Mayor Michael Bloomberg and United Federation of Teachers president Michael Mulgrew claim to be seeking ways to minimize the number of teachers—now expected to be close to 6,000—laid off for the next school year. Assuming that Bloomberg and Mulgrew are serious, I have a modest proposal for them to consider. They should agree to suspend the education department’s program of cash bonuses for teachers and principals based largely on improvements in students’ test scores. I estimate that the $37 million spent last year on three separate bonus schemes could be used next year to cover the salaries and benefits of 600 first- and second-year teachers, or about 10 percent of the total number of projected layoffs.
Even at the best of times, rewarding educators with payments for raising students’ scores on standardized tests can produce damaging side effects in the classroom. Testing experts like Harvard’s Daniel Koretz warn that such cash incentives create pressure on teachers to devote an inordinate amount of time and effort to teaching test-taking skills and lead to a narrowing of the curriculum. The payments are also incentives for outright cheating by adults working in the schools. “When test scores become the goal of the teaching process,” said the great American social scientist Donald Campbell, “they both lose their value as indicators of educational status and distort the educational process in undesirable ways.”
Test corruption has become even more of a problem in New York of late.

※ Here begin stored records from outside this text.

-- ==== Sys2Proof/Laws/HostMoves.lean ====
section
/-! SUPPORT. The laws of `Init` and `Load` for any `FONT`: what memory reads as after them, and that it keeps its
canonical form. -/

namespace Sys2Proof.Machine

/-- Reset memory lists nothing, so outside the font it reads as zero. -/
theorem memByte_nil_outside_font (a : Nat) (h : a < 0x050 ∨ 0x09F < a) : memByte [] a = 0#8 := by
  have hn : ¬ (Config.fontBase ≤ a ∧ a < Config.fontBase + Config.fontLen) := by
    simp only [Config.fontBase, Config.fontLen]; omega
  simp [memByte, cellsGet, resetByte, hn]

/-- After `Init`, the font is in its place and every other byte is zero (70_reset_and_hazards.md R100). -/
theorem memByte_initWith (font : Config.Font) (s : State) (a : Nat) :
    memByte (s.initWith font).mem a = if h : 0x050 ≤ a ∧ a - 0x050 < 80 then font[a - 0x050] else 0#8 := by
  rw [State.initWith_mem, memByte_memSetBytes]
  by_cases h : 0x050 ≤ a ∧ a - 0x050 < 80
  · have h' : Config.fontBase ≤ a ∧ a - Config.fontBase < font.toList.length := by simpa [Config.fontBase] using h
    rw [dif_pos h, dif_pos h']
    simp [Config.fontBase]
  · have h' : ¬ (Config.fontBase ≤ a ∧ a - Config.fontBase < font.toList.length) := by simpa [Config.fontBase] using h
    rw [dif_neg h, dif_neg h', memByte_nil_outside_font a (by omega)]

theorem initWith_memWf (font : Config.Font) (s : State) : memWf (s.initWith font).mem = true :=
  memWf_memSetBytes rfl _ _ (by simp [Config.fontBase, Config.memSize])

/-- A load that `imageWf` accepts keeps the canonical form. -/
theorem loadImage_memWf (font : Config.Font) {image : List Byte} (h : imageWf image = true) (s : State) :
    memWf (s.loadImage font image).mem = true := by
  have hl : image.length ≤ 3584 := of_decide_eq_true h
  exact memWf_memSetBytes (initWith_memWf font s) _ _ (by simp only [Config.progBase, Config.memSize]; omega)

/-- `Init` depends on nothing of the state before it but the model's draw counter. -/
theorem initWith_eq_resetWith (font : Config.Font) (s : State) :
    s.initWith font = { State.resetWith font with draws := s.draws } := rfl

/-- The state after reset is the state after `Init` with the default font: unlisted memory reads as that font. -/
theorem resetWith_defaultFont : State.resetWith defaultFont = State.reset := by
  have h : memSetBytes [] Config.fontBase defaultFont.toList = [] := by decide +kernel
  rw [State.resetWith, State.initWith, h]
  rfl

end Sys2Proof.Machine
end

The state’s top two education officials, Board of Regents chancellor Merryl Tisch and education department commissioner David Steiner, recently concluded that the annual math and English tests for grades three through eight had become unreliable measures of children’s real academic achievement. They are trying to restructure the state’s assessments and recently ordered a study by Koretz to measure the extent of score inflation on the tests given in the past several years.

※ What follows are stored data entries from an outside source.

-- ==== Sys2Proof/Tests/Slice0.lean ====
section
/-! SUPPORT. The model's own tests, with expected values from 95_test_vectors.md or worked by hand from the rules, and
for each statement with hypotheses a witness that meets them. -/

namespace Sys2Proof.Tests
open Sys2Proof Sys2Proof.Machine

/-- The outcome is a next state that `p` accepts. -/
def nextAnd (o : Host.Outcome State Fault Refusal) (p : State → Bool) : Bool :=
  match o with
  | .next t => p t
  | .fault _ => false
  | .refused _ => false

/-- The outcome is the fault `e`. -/
def faults (o : Host.Outcome State Fault Refusal) (e : Fault) : Bool :=
  match o with
  | .next _ => false
  | .fault e' => decide (e' = e)
  | .refused _ => false

theorem of_nextAnd {o : Host.Outcome State Fault Refusal} {p : State → Bool} (h : nextAnd o p = true) :
    ∃ t, o = .next t ∧ p t = true := by
  cases o with
  | next t => exact ⟨t, rfl, h⟩
  | fault e => simp [nextAnd] at h
  | refused r => simp [nextAnd] at h

theorem of_faults {o : Host.Outcome State Fault Refusal} {e : Fault} (h : faults o e = true) : o = .fault e := by
  cases o with
  | next t => simp [faults] at h
  | fault e' => simpa [faults] using h
  | refused r => simp [faults] at h

/-- The state after `Init`, with `pc` at `a` and the word `w` there. -/
def prog (a w : Word) : State := { State.reset with pc := a }.withFetchWord 16 w.toNat

/-- `s` with the byte `b` of memory at `a`. -/
def withByte (s : State) (a : Nat) (b : Byte) : State := { s with mem := memSet s.mem a b }

/-! ### Well-formedness -/

theorem test_wf_refuses_unsupported0 : (Instr.unsupported0 0x0E0).wf = false := by decide
theorem test_wf_refuses_unsupported2 : (Instr.unsupported2 0x345).wf = false := by decide
theorem test_wf_refuses_unsupported4 : (Instr.unsupported4 0xA12).wf = false := by decide
theorem test_wf_refuses_unsupported5 : (Instr.unsupported5 0xAB0).wf = false := by decide
theorem test_wf_refuses_unsupported8 : (Instr.unsupported8 0x124).wf = false := by decide
theorem test_wf_refuses_unsupported9 : (Instr.unsupported9 0xAB0).wf = false := by decide
theorem test_wf_refuses_unsupportedB : (Instr.unsupportedB 0x300).wf = false := by decide
theorem test_wf_refuses_unsupportedE : (Instr.unsupportedE 0x19E).wf = false := by decide
theorem test_wf_refuses_unsupportedF : (Instr.unsupportedF 0x107).wf = false := by decide
theorem test_wf_accepts_the_seven : (Instr.jp 0xFFF).wf ∧ (Instr.se 0xF 0xFF).wf ∧ (Instr.ldVx 0 0).wf ∧
    (Instr.add 1 2).wf ∧ (Instr.ldI 0x050).wf ∧ (Instr.rnd 3 0).wf ∧ (Instr.drw 0 0 0).wf := by decide

/-- Vector S2. -/
theorem test_imageWf_refuses_3585_bytes : imageWf (List.replicate 3585 0xAB#8) = false := by
  rw [imageWf, List.length_replicate]
  decide
theorem test_imageWf_accepts_3584_and_0_bytes :
    imageWf (List.replicate 3584 0xAB#8) = true ∧ imageWf [] = true := by
  rw [imageWf, List.length_replicate]
  decide

/-! ### Decoding: words written out bit by bit from 30_encoding.md R45 and R48 -/

theorem test_decode_jp : decodeWord 0b0001_101010111100#16 = .jp 0xABC := by decide
theorem test_decode_se : decodeWord 0b0011_0101_01111111#16 = .se 5 0x7F := by decide
theorem test_decode_ldVx : decodeWord 0b0110_1010_00000001#16 = .ldVx 0xA 1 := by decide
theorem test_decode_add : decodeWord 0b0111_1111_00000010#16 = .add 0xF 2 := by decide
theorem test_decode_ldI : decodeWord 0b1010_000001010000#16 = .ldI 0x050 := by decide
theorem test_decode_rnd : decodeWord 0b1100_0011_00001111#16 = .rnd 3 0x0F := by decide
theorem test_decode_drw : decodeWord 0b1101_0001_0010_1111#16 = .drw 1 2 0xF := by decide
theorem test_decode_unsupported0 : decodeWord 0b0000_000011100000#16 = .unsupported0 0x0E0 := by decide
theorem test_decode_unsupported2 : decodeWord 0b0010_001101000101#16 = .unsupported2 0x345 := by decide
theorem test_decode_unsupported4 : decodeWord 0b0100_101000010010#16 = .unsupported4 0xA12 := by decide
theorem test_decode_unsupported5 : decodeWord 0b0101_101010110000#16 = .unsupported5 0xAB0 := by decide
theorem test_decode_unsupported8 : decodeWord 0b1000_000100100100#16 = .unsupported8 0x124 := by decide
theorem test_decode_unsupported9 : decodeWord 0b1001_101010110000#16 = .unsupported9 0xAB0 := by decide
theorem test_decode_unsupportedB : decodeWord 0b1011_001100000000#16 = .unsupportedB 0x300 := by decide
theorem test_decode_unsupportedE : decodeWord 0b1110_000110011110#16 = .unsupportedE 0x19E := by decide
theorem test_decode_unsupportedF : decodeWord 0b1111_000100000111#16 = .unsupportedF 0x107 := by decide

/-- 20_memory.md R32: the first byte is the high one; the bytes after the instruction stay. -/
theorem test_decode_is_big_endian : decode [0x61, 0x03, 0xA0] = .ok (.ldVx 1 3, [0xA0]) := by decide
theorem test_decode_refuses_one_byte : decode [0x61] = .error .truncated := by decide
theorem test_encode_drw : encodeBytes (.drw 0 1 5) = [0xD0, 0x15] := by decide
theorem test_tableWord_of_a_row : decodeTableWord 16 0xD015 = some (.drw 0 1 5) ∧
    decodeTableWord 16 0xFFFF = some (.unsupportedF 0xFFF) ∧ decodeTableWord 17 0 = none := by decide

/-! ### One step of each instruction: 95_test_vectors.md -/

/-- V-C1. -/
theorem test_jp : nextAnd (step (prog 0x200 0x1ABC)) (fun t => t.pc = 0xABC#16) = true := by decide +kernel
/-- V-C4. -/
theorem test_jp_to_the_last_byte :
    nextAnd (step (prog 0x200 0x1FFF)) (fun t => faults (step t) (.invalidAddress 4096)) = true := by decide +kernel
/-- V-C8. -/
theorem test_se_differs : nextAnd (step ((prog 0x300 0x3580).setV 5 0x7F)) (fun t => t.pc = 0x302#16) = true := by
  decide +kernel
/-- V-C10. -/
theorem test_se_taken_at_4094 : nextAnd (step (prog 0xFFE 0x3000))
    (fun t => t.pc = 0x1002#16 && faults (step t) (.invalidAddress 4098)) = true := by decide +kernel
/-- V-R1. -/
theorem test_ldVx : nextAnd (step ((prog 0x200 0x6A00).setV 0xA 0x33)) (fun t => t.getV 0xA = 0 && t.pc = 0x202#16) =
    true := by decide +kernel
/-- V-R2. -/
theorem test_ldVx_vf : nextAnd (step (prog 0x200 0x6FFF)) (fun t => t.getV 0xF = 0xFF#8) = true := by decide +kernel
/-- V-R4. -/
theorem test_add_writes_no_carry : nextAnd (step (((prog 0x200 0x7180).setV 1 0x80).setV 0xF 0x55))
    (fun t => t.getV 1 = 0 && t.getV 0xF = 0x55#8) = true := by decide +kernel
/-- V-R8. -/
theorem test_add_to_vf : nextAnd (step ((prog 0x200 0x7F02).setV 0xF 0xFF)) (fun t => t.getV 0xF = 1#8) = true := by
  decide +kernel
/-- V-R10. -/
theorem test_ldI : nextAnd (step (prog 0x200 0xAFFF)) (fun t => t.i = 0x0FFF#16 && t.pc = 0x202#16) = true := by
  decide +kernel
/-- V-N2: a mask of 0 gives 0 whatever is drawn. -/
theorem test_rnd_of_mask_0 : ∃ t, exec (.rnd 3 0) ((prog 0x200 0xC300).setV 3 0x99) = .next t ∧ t.getV 3 = 0#8 := by
  refine ⟨_, rfl, ?_⟩
  simp [randomize, State.getV_setV_same]
/-- V-D3, its second draw: the row 0x18 on the lit cells 0 to 3. -/
theorem test_drw_collides :
    nextAnd (step (withByte { prog 0x200 0xD011 with fb := [(0, 1), (1, 1), (2, 1), (3, 1)], i := 0x300 } 0x300 0x18))
      (fun t => t.fb = [(0, 1), (1, 1), (2, 1), (4, 1)] && t.getV 0xF = 1#8 && t.redraw) = true := by decide +kernel
/-- V-D6: both axes wrap; `VF` was 0x77. -/
theorem test_drw_wraps_both_axes :
    nextAnd (step (withByte (withByte ((({ prog 0x200 0xD012 with i := 0x300 }.setV 0 63).setV 1 31).setV 0xF 0x77)
        0x300 0xFF) 0x301 0x81))
      (fun t => t.fb = [(6, 1), (63, 1)] ++ [(1984, 1), (1985, 1), (1986, 1), (1987, 1)] ++
        [(1988, 1), (1989, 1), (1990, 1), (2047, 1)] && t.getV 0xF = 0#8) = true := by decide +kernel
/-- The words of 95_test_vectors.md's list of unsupported encodings, one of each family. -/
theorem test_unsupported_words :
    [0x0000, 0x2345, 0x4A12, 0x5AB0, 0x8AB7, 0x9AB0, 0xB300, 0xE1A1, 0xF165].all (fun w : Nat =>
      faults (step (prog 0x200 (BitVec.ofNat 16 w))) (.unsupportedOpcode (BitVec.ofNat 16 w) 0x200)) = true := by
  decide +kernel
/-- V-T6: both signals in the cycle from 1 to 0. -/
theorem test_timers : (cycle { prog 0x200 0x6100 with dt := 2, st := 1 }).1 = .ok true true ∧
    (cycle { prog 0x200 0x6100 with dt := 2, st := 1 }).2.dt = 1#8 := by decide +kernel
/-- V-T8. -/
theorem test_no_tick_on_a_failed_cycle : cycle { prog 0x200 0x0000 with dt := 5, st := 5 } =
    (.err (.unsupportedOpcode 0x0000 0x200), { prog 0x200 0x0000 with dt := 5, st := 5 }) := by decide +kernel
/-- A font that is not the default one: its bytes stand at 0x050, and a load keeps them. -/
theorem test_load_keeps_another_font :
    let t := (hostMove (Vector.replicate 80 0x3C) (.load [0xAB]) State.reset).2
    memByte t.mem 0x04F = 0#8 ∧ memByte t.mem 0x050 = 0x3C#8 ∧ memByte t.mem 0x09F = 0x3C#8 ∧
      memByte t.mem 0x200 = 0xAB#8 := by decide +kernel
/-- S2, on a short image. -/
theorem test_load : (hostMove defaultFont (.load [0xAB, 0xCD]) ({ State.reset with redraw := true, fb := [(3, 1)] }.setV 3 7)) =
    (.done, { State.reset with mem := [(0x200, 0xAB), (0x201, 0xCD)] }) := by decide +kernel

That development in Albany argues strongly for a moratorium on the city’s bonus program—at least until some confidence is restored in the annual state tests on which the payments are largely based. Moreover, continuing this costly program during the city’s dire budget crisis would be irresponsible. The most troubling aspect of the program on the financial side is the bonuses of up to $25,000 handed out to principals whose schools have shown improvement on the corrupted state tests and who will soon retire. Not only does this waste precious education dollars during one school year; the city is also obligated, because the bonuses are fully pensionable, to continue paying for that one-year improvement in test scores for the next 20 to 30 years. The Bloomberg administration claims that it is trying to rein in the city’s out-of-control pension costs—yet under the bonus system, inflated test scores lead to inflated pensions.
You might think it would be a no-brainer for the Department of Education, the principals’ union, and the teachers’ union to shelve the bonus payments for at least the next school year. Unfortunately, that’s not what the three parties are considering, as I discovered after asking each of them for a response to my moratorium proposal. Joel Klein, New York City’s schools chancellor, told me that he didn’t think the program’s costs would be as high next year because “we expect state tests to be more difficult in the future.” But he also insisted that “the projected cost of the bonuses to teachers at schools that help students achieve at high levels is a smart investment.” Principals’ union leader Ernest Logan echoed that sentiment: “There’s no constructive reason to turn back the clock. Performance differentials and bonuses are at the forefront of every education reformer’s agenda today.” And Michael Mulgrew’s press secretary, Richard Riley, told me that while former UFT president Randi Weingarten had proposed in 2008 that the DOE drop the bonus program, Mulgrew “hasn’t made a statement yet” about it. Mulgrew’s equivocation is particularly puzzling, since he has now said publicly that the city’s test scores are not to be believed.
Logan accurately describes the city’s bonus program as being “at the forefront” of the education-reform agenda. Unfortunately, the program also shows some of the flaws in that reform agenda. In New York City, the mere idea of school reform seems to be trumping common sense in determining the best practices in schools and classrooms.